Electronic Watermarking

The invention relates to a method of inserting code data into text data, which is sometimes called watermarking a tex .

With the increase in electronic trading and the delivery of text in electronic form there is a growing need for secure methods of identifying ownership of written texts and for identifying the parties involved in electronic transactions. This can be achieved using electronic watermarking. This involves the insertion of information into the text material. The information can later be detected, read and displayed and used to identify aspects such as ownership. The information is, ideally, inserted in such a way as to not affect the perceived quality of the text.

Watermarking of documents allows audit trails to be set up easily. For example, if a particular document had to be watermarked by each owner before that owner was allowed to sell on the document to someone else, then from the different watermarks in the document it would be possible to identify all the previous legitimate owners of the document.

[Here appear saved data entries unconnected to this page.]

/-! ### POLL -/

/-- R175, R265, R278: whatever bytes arrive or fail to and whatever the transport takes, a poll past its entry test
ends in `Idle` with `BUSY` released, leaves a final part of the receive queue (R180), takes nothing back from the
wire, and counts no SIF; and under a legal configuration it completes or faults because an application Chunked handler
broke its bound (R225), and completes when there is no such handler. Not the spec's words but the model's: that a poll
is one step (entry 10, DESIGN CHOICE); application handlers as functions that return (entry 21, DESIGN CHOICE). -/
def Obligations.PollAlwaysReturnsToIdle : Prop :=
  ∀ s : State, s.pollable = true →
    (∀ t, exec .opPoll s = .next t →
      t.fp = .idle ∧ t.busy = false ∧ t.entered = false ∧ t.rx <:+ s.rx ∧ s.tx <+: t.tx ∧ t.sifseq = s.sifseq ∧ t.sif = s.sif ∧
      t.link = s.link ∧ t.inputs = s.inputs) ∧
    (s.cfg.legal = true → (∃ t, exec .opPoll s = .next t) ∨ exec .opPoll s = .fault .chunkTooLong) ∧
    (s.cfg.legal = true → builtinsOnly s.cfg = true → ∃ t, exec .opPoll s = .next t)

/-- R95, R160, R174, R206: a request with a right checksum to an `ECHO` entry is answered with its sequence number,
`RET_OK` and its payload under a checksum of the reply's own; every raw byte of the request is consumed and none after
it. Not the spec's words but the model's: that a request row stands at the head of the receive queue and is polled
(entry 13, DESIGN CHOICE); the result port (entry 9, DESIGN CHOICE); that the answers of `T.tx` on a link that is up
are listed, then success (entry 29, DESIGN CHOICE). -/
def Obligations.EchoExchange : Prop :=
  ∀ (s : State) (seq cmd : Byte) (payload : List Byte), s.cfg.legal = true → payload.length ≤ 255 →
    s.cfg.jt[cmd.toNat]? = some .echo → s.link = true → s.busy = false →
    ∃ t raw, exec (.frameReq seq cmd payload (frameChecksum s.cfg seq cmd payload)) s = .next t ∧
      raw = rawFrame s.cfg .sof seq Config.retOk payload ∧
      FrameSent { s with
          fp := .idle, entered := false, seq := seq, seqv := true, cmd := cmd, len := BitVec.ofNat 8 payload.length
          ret := 0, tcnt := 0, buf := s.buf.writeAll 0 payload } t raw
        (.poll (if takesAll s raw then .replied else .replyCutShort))

/-- R155, R171, R276: a request in range with a wrong checksum is answered with the checksum exit; no handler runs and
`BUF` keeps the received payload. Not the spec's words but the model's: that a request row stands at the head of the
receive queue and is polled (entry 13, DESIGN CHOICE); the result port (entry 9, DESIGN CHOICE); that the answers of
`T.tx` on a link that is up are listed, then success (entry 29, DESIGN CHOICE). -/
def Obligations.WrongChecksumExchange : Prop :=
  ∀ (s : State) (seq cmd csum : Byte) (payload : List Byte), s.cfg.legal = true → payload.length ≤ 255 →
    cmd.toNat < s.cfg.jt.length → s.link = true → s.busy = false → csum ≠ frameChecksum s.cfg seq cmd payload →
    ∃ t, exec (.frameReq seq cmd payload csum) s = .next t ∧
      ErrorExit { s with
          seq := seq, seqv := true, cmd := cmd, len := BitVec.ofNat 8 payload.length, tcnt := 0
          buf := s.buf.writeAll 0 payload } t .checksum s.cfg.lineCsumBad

/-- R166, R180: a request whose offset is outside the table is answered with the out-of-range exit at once; its
length, payload and checksum stay in the receive queue, unread and unverified. Not the spec's words but the model's:
that a request row stands at the head of the receive queue and is polled (entry 13, DESIGN CHOICE); the result port
(entry 9, DESIGN CHOICE); that the answers of `T.tx` on a link that is up are listed, then success (entry 29, DESIGN
CHOICE). -/
def Obligations.OutOfRangeExchange : Prop :=
  ∀ (s : State) (seq cmd csum : Byte) (payload : List Byte), s.cfg.legal = true → payload.length ≤ 255 →
    s.cfg.jt.length ≤ cmd.toNat → s.link = true → s.busy = false →
    ∃ t, exec (.frameReq seq cmd payload csum) s = .next t ∧
      ErrorExit { s with
          seq := seq, seqv := true, cmd := cmd, tcnt := 0
          rx := (escapeBody s.cfg (BitVec.ofNat 8 payload.length :: (payload ++ [csum]))).map .byte ++ s.rx } t
        .oob s.cfg.lineOob

/-! ### Sending -/

/-- R176 to R178, R96, R153: `SENDFRAME`, and a reply frame as its product, send the frame with its own checksum up to
the transport's first failure, flush when and only when all of it was taken, and answer which; `CSUM` and `IDX` end as
the frame's checksum and length. Not the spec's words but the model's: that a device-frame row is its product and its
checksum operand is ignored (entry 14, DESIGN CHOICE); that the caller need not hold `BUSY` (entry 19, DESIGN CHOICE);
the result port (entry 9, DESIGN CHOICE); that the answers of `T.tx` on a link that is up are listed, then success
(entry 29, DESIGN CHOICE). -/
def Obligations.FramesAreSentWhole : Prop :=
  ∀ (s : State) (i : Instr) (m : Marker) (seq x csum : Byte) (data : List Byte), data.length ≤ 255 →
    i = .opSendframe m seq x data ∨ (m = .sof ∧ i = .frameReply seq x data csum) →
    ∃ t, exec i s = .next t ∧
      FrameSent s t (rawFrame s.cfg m seq x data)
        (.send (if takesAll s (rawFrame s.cfg m seq x data) then .sent else .cutShort)) ∧
      (takesAll s (rawFrame s.cfg m seq x data) = true →
        t.csum = frameChecksum s.cfg seq x data ∧ t.idx = BitVec.ofNat 8 data.length)

/-- R255 to R257, R97: `ERRFRAME`, and the three ErrorFrames as its products, load `LINE` and `RET` and send the frame
`SOF`, sequence number, code, 2, line high, line low and their checksum, without `BUF`; the two line bytes are the
high and the low byte of the line by masking (R159: the high byte of 0xFF06 is 0xFF, not its residue modulo 255). Not
the spec's words but the model's: that a device-frame row is its product and its checksum operand is ignored (entry
14, DESIGN CHOICE); that the caller need not hold `BUSY` (entry 19, DESIGN CHOICE); the result port (entry 9, DESIGN
CHOICE); that the answers of `T.tx` on a link that is up are listed, then success (entry 29, DESIGN CHOICE). -/
def Obligations.ErrorFramesAreSent : Prop :=
  ∀ (s : State) (i : Instr) (code : ErrCode) (seq csum : Byte) (line : Half) (raw : List Byte),
    i = .opErrframe code seq line ∨ (code = .oob ∧ i = .frameErrOob seq line csum) ∨
      (code = .timeout ∧ i = .frameErrTimeout seq line csum) ∨
      (code = .checksum ∧ i = .frameErrChecksum seq line csum) →
    raw = rawFrame s.cfg .sof seq (errByte s.cfg code)
      [BitVec.ofNat 8 (line.toNat / 256), BitVec.ofNat 8 line.toNat] →
    (∃ t, exec i s = .next t ∧
      FrameSent { s with line := line, ret := errByte s.cfg code } t raw
        (.send (if takesAll s raw then .sent else .cutShort))) ∧
    rawError s.cfg code seq line = raw ∧ lineBytes 0xFF06 = [0xFF, 0x06]

/-- R258, R266 to R270, R274, R277: the seven error-exit sites, each with its code and its own line. Not the spec's
words but the model's: that a site row takes its exit in any state (entry 19, DESIGN CHOICE); the result port (entry
9, DESIGN CHOICE); that the answers of `T.tx` on a link that is up are listed, then success (entry 29, DESIGN CHOICE).
-/
def Obligations.SitesTakeTheirExit : Prop :=
  ∀ s : State,
    (∃ t, exec .siteLineCmd s = .next t ∧ ErrorExit s t .timeout s.cfg.lineCmd) ∧
    (∃ t, exec .siteLineOob s = .next t ∧ ErrorExit s t .oob s.cfg.lineOob) ∧
    (∃ t, exec .siteLineLen s = .next t ∧ ErrorExit s t .timeout s.cfg.lineLen) ∧
    (∃ t, exec .siteLinePayload s = .next t ∧ ErrorExit s t .timeout s.cfg.linePayload) ∧
    (∃ t, exec .siteLineCsumRd s = .next t ∧ ErrorExit s t .timeout s.cfg.lineCsumRd) ∧
    (∃ t, exec .siteLineCsumBad s = .next t ∧ ErrorExit s t .checksum s.cfg.lineCsumBad) ∧
    (∃ t, exec .siteLineManyOob s = .next t ∧ ErrorExit s t .oob s.cfg.lineManyOob)

/-! ### Handlers and dispatch -/

/-- R104, R172 to R174, R205: a return code goes to `RET`; where the handler's return is awaited the poll goes on to
the reply with it, reserved codes included, but for `RET_OOB` from the many entry, which is the out-of-range exit. Not
the spec's words but the model's: what a return-code row does (entry 18, DESIGN CHOICE); the result port (entry 9,
DESIGN CHOICE); that the answers of `T.tx` on a link that is up are listed, then success (entry 29, DESIGN CHOICE). -/
def Obligations.ReturnCodesGoToTheReply : Prop :=
  ∀ s : State,
    (s.fp ≠ .dispatch → exec .retOk s = .next { s with ret := 0 } ∧
      exec .retFail s = .next { s with ret := s.cfg.retFail } ∧
      exec .retOob s = .next { s with ret := s.cfg.retOob } ∧
      exec .retTimeout s = .next { s with ret := s.cfg.retTimeout } ∧
      exec .retChecksum s = .next { s with ret := s.cfg.retChecksum }) ∧
    (s.fp = .dispatch → s.cfg.legal = true → exec .retOk s = .next { s with ret := 0, fp := .sendReply } ∧
      exec .retFail s = .next { s with ret := s.cfg.retFail, fp := .sendReply } ∧
      exec .retTimeout s = .next { s with ret := s.cfg.retTimeout, fp := .sendReply } ∧
      exec .retChecksum s = .next { s with ret := s.cfg.retChecksum, fp := .sendReply } ∧
      (s.cfg.hasMany = false ∨ s.cmd ≠ s.cfg.manyOffset →
        exec .retOob s = .next { s with ret := s.cfg.retOob, fp := .sendReply }) ∧
      (s.cfg.hasMany = true → s.cmd = s.cfg.manyOffset →
        ∃ t, exec .retOob s = .next t ∧ ErrorExit s t .oob s.cfg.lineManyOob))

/-- R206, R203: `ECHO` answers `RET_OK` with length and payload unchanged; a Bounded call of a built-in handler is
that handler, and a call of an application handler completes and changes only what a Bounded handler may. The return
code is the call's answer and `RET` is unchanged (R43). Not the spec's words but the model's: application handlers as
functions that return (entry 21, DESIGN CHOICE); that a return code is on the result port and `RET` is left to the
poll (entry 33, DEDUCED); the result port (entry 9, DESIGN CHOICE). -/
def Obligations.BoundedCallsRunTheHandler : Prop :=
  ∀ s : State,
    exec .opEcho s = .next { s with result := .handler 0 s.len } ∧
    exec (.opHcallB .echo) s = .next { s with result := .handler 0 s.len } ∧
    exec (.opHcallB .getmap) s = exec .opGetmap s ∧ exec (.opHcallB .many) s = exec .opMany s ∧
    ∀ id, ∃ t, exec (.opHcallB (.app id)) s = .next t ∧ HandlerFrame s t ∧ t.store = s.store ∧ t.midx = s.midx ∧
      t.mflags = s.mflags ∧ t.moff = s.moff ∧ t.mclen = s.mclen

Techniques for watermarking text material are known, for example see "Challenges for copyright in a digital age", I D Bramhill & M R C Sims, B T Technol J Vol 15 No 2 April 1997. These methods involve making small alterations to specific characters, for example slight broadening of a comma or full stop, producing physically different characters which appear unaltered to the naked eye. The differences can be picked up electronically, for example when the document is scanned. However, these techniques are extremely sensitive to even minimal formatting changes, such as changes of font and justification. The invention provides an improved, more robust method for inserting code data into a text data file representing a string of characters. The invention is defined in the appended claims to which reference should now be made.

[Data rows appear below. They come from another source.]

/-! ### storePayload -/

@[simp] theorem storePayload_cfg (v : Byte) (s : State) : (storePayload v s).cfg = s.cfg := rfl
@[simp] theorem storePayload_fp (v : Byte) (s : State) : (storePayload v s).fp = nextOfPayload (s.idx + 1) s.len := rfl
@[simp] theorem storePayload_idx (v : Byte) (s : State) : (storePayload v s).idx = s.idx + 1 := rfl
@[simp] theorem storePayload_seq (v : Byte) (s : State) : (storePayload v s).seq = s.seq := rfl
@[simp] theorem storePayload_seqv (v : Byte) (s : State) : (storePayload v s).seqv = s.seqv := rfl
@[simp] theorem storePayload_cmd (v : Byte) (s : State) : (storePayload v s).cmd = s.cmd := rfl
@[simp] theorem storePayload_len (v : Byte) (s : State) : (storePayload v s).len = s.len := rfl
@[simp] theorem storePayload_csum (v : Byte) (s : State) : (storePayload v s).csum = s.csum ^^^ v := rfl
@[simp] theorem storePayload_ret (v : Byte) (s : State) : (storePayload v s).ret = s.ret := rfl
@[simp] theorem storePayload_line (v : Byte) (s : State) : (storePayload v s).line = s.line := rfl
@[simp] theorem storePayload_tcnt (v : Byte) (s : State) : (storePayload v s).tcnt = s.tcnt := rfl
@[simp] theorem storePayload_buf (v : Byte) (s : State) : (storePayload v s).buf = s.buf.write s.idx.toNat v := rfl
@[simp] theorem storePayload_busy (v : Byte) (s : State) : (storePayload v s).busy = s.busy := rfl
@[simp] theorem storePayload_sifseq (v : Byte) (s : State) : (storePayload v s).sifseq = s.sifseq := rfl
@[simp] theorem storePayload_midx (v : Byte) (s : State) : (storePayload v s).midx = s.midx := rfl
@[simp] theorem storePayload_mflags (v : Byte) (s : State) : (storePayload v s).mflags = s.mflags := rfl
@[simp] theorem storePayload_moff (v : Byte) (s : State) : (storePayload v s).moff = s.moff := rfl
@[simp] theorem storePayload_mclen (v : Byte) (s : State) : (storePayload v s).mclen = s.mclen := rfl
@[simp] theorem storePayload_sif (v : Byte) (s : State) : (storePayload v s).sif = s.sif := rfl
@[simp] theorem storePayload_entered (v : Byte) (s : State) : (storePayload v s).entered = s.entered := rfl
@[simp] theorem storePayload_link (v : Byte) (s : State) : (storePayload v s).link = s.link := rfl
@[simp] theorem storePayload_rx (v : Byte) (s : State) : (storePayload v s).rx = s.rx := rfl
@[simp] theorem storePayload_txAnswers (v : Byte) (s : State) : (storePayload v s).txAnswers = s.txAnswers := rfl
@[simp] theorem storePayload_tx (v : Byte) (s : State) : (storePayload v s).tx = s.tx := rfl
@[simp] theorem storePayload_tasks (v : Byte) (s : State) : (storePayload v s).tasks = s.tasks := rfl
@[simp] theorem storePayload_store (v : Byte) (s : State) : (storePayload v s).store = s.store := rfl
@[simp] theorem storePayload_appState (v : Byte) (s : State) : (storePayload v s).appState = s.appState := rfl
@[simp] theorem storePayload_result (v : Byte) (s : State) : (storePayload v s).result = s.result := rfl
@[simp] theorem storePayload_inputs (v : Byte) (s : State) : (storePayload v s).inputs = s.inputs := rfl
@[simp] theorem storePayload_draws (v : Byte) (s : State) : (storePayload v s).draws = s.draws := rfl

/-! ### loadMany -/

@[simp] theorem loadMany_cfg (s : State) : (loadMany s).cfg = s.cfg := rfl
@[simp] theorem loadMany_fp (s : State) : (loadMany s).fp = s.fp := rfl
@[simp] theorem loadMany_idx (s : State) : (loadMany s).idx = s.idx := rfl
@[simp] theorem loadMany_seq (s : State) : (loadMany s).seq = s.seq := rfl
@[simp] theorem loadMany_seqv (s : State) : (loadMany s).seqv = s.seqv := rfl
@[simp] theorem loadMany_cmd (s : State) : (loadMany s).cmd = s.cmd := rfl
@[simp] theorem loadMany_len (s : State) : (loadMany s).len = s.len := rfl
@[simp] theorem loadMany_csum (s : State) : (loadMany s).csum = s.csum := rfl
@[simp] theorem loadMany_ret (s : State) : (loadMany s).ret = s.ret := rfl
@[simp] theorem loadMany_line (s : State) : (loadMany s).line = s.line := rfl
@[simp] theorem loadMany_tcnt (s : State) : (loadMany s).tcnt = s.tcnt := rfl
@[simp] theorem loadMany_buf (s : State) : (loadMany s).buf = s.buf := rfl
@[simp] theorem loadMany_busy (s : State) : (loadMany s).busy = s.busy := rfl
@[simp] theorem loadMany_sifseq (s : State) : (loadMany s).sifseq = s.sifseq := rfl
@[simp] theorem loadMany_midx (s : State) : (loadMany s).midx = s.midx := rfl
@[simp] theorem loadMany_mflags (s : State) : (loadMany s).mflags = s.bufRead 1 := rfl
@[simp] theorem loadMany_moff (s : State) : (loadMany s).moff = headerOffset s := rfl
@[simp] theorem loadMany_mclen (s : State) : (loadMany s).mclen = s.len - 6 := rfl
@[simp] theorem loadMany_sif (s : State) : (loadMany s).sif = s.sif := rfl
@[simp] theorem loadMany_entered (s : State) : (loadMany s).entered = s.entered := rfl
@[simp] theorem loadMany_link (s : State) : (loadMany s).link = s.link := rfl
@[simp] theorem loadMany_rx (s : State) : (loadMany s).rx = s.rx := rfl
@[simp] theorem loadMany_txAnswers (s : State) : (loadMany s).txAnswers = s.txAnswers := rfl
@[simp] theorem loadMany_tx (s : State) : (loadMany s).tx = s.tx := rfl
@[simp] theorem loadMany_tasks (s : State) : (loadMany s).tasks = s.tasks := rfl
@[simp] theorem loadMany_store (s : State) : (loadMany s).store = s.store := rfl
@[simp] theorem loadMany_appState (s : State) : (loadMany s).appState = s.appState := rfl
@[simp] theorem loadMany_result (s : State) : (loadMany s).result = s.result := rfl
@[simp] theorem loadMany_inputs (s : State) : (loadMany s).inputs = s.inputs := rfl
@[simp] theorem loadMany_draws (s : State) : (loadMany s).draws = s.draws := rfl

end Sys2Proof.Machine
end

In the present invention a selected character is marked using overwriting or underwriting, that is, the placing of one or more other character (s) at the same position in the text as the selected character. These other characters might all be the same as the selected character, so that the under/overwritten characters cannot be seen. Alternatively, the other characters may include a ^λspace' or a 'null' character, or a combination of these overwritten one on top of another, making them invisible in the printed text. This combination of 'space' and/or null' characters is then overwritten with the selected text character. Thus the encoded material is inserted in such a way that it does not affect in any way the quality of the text.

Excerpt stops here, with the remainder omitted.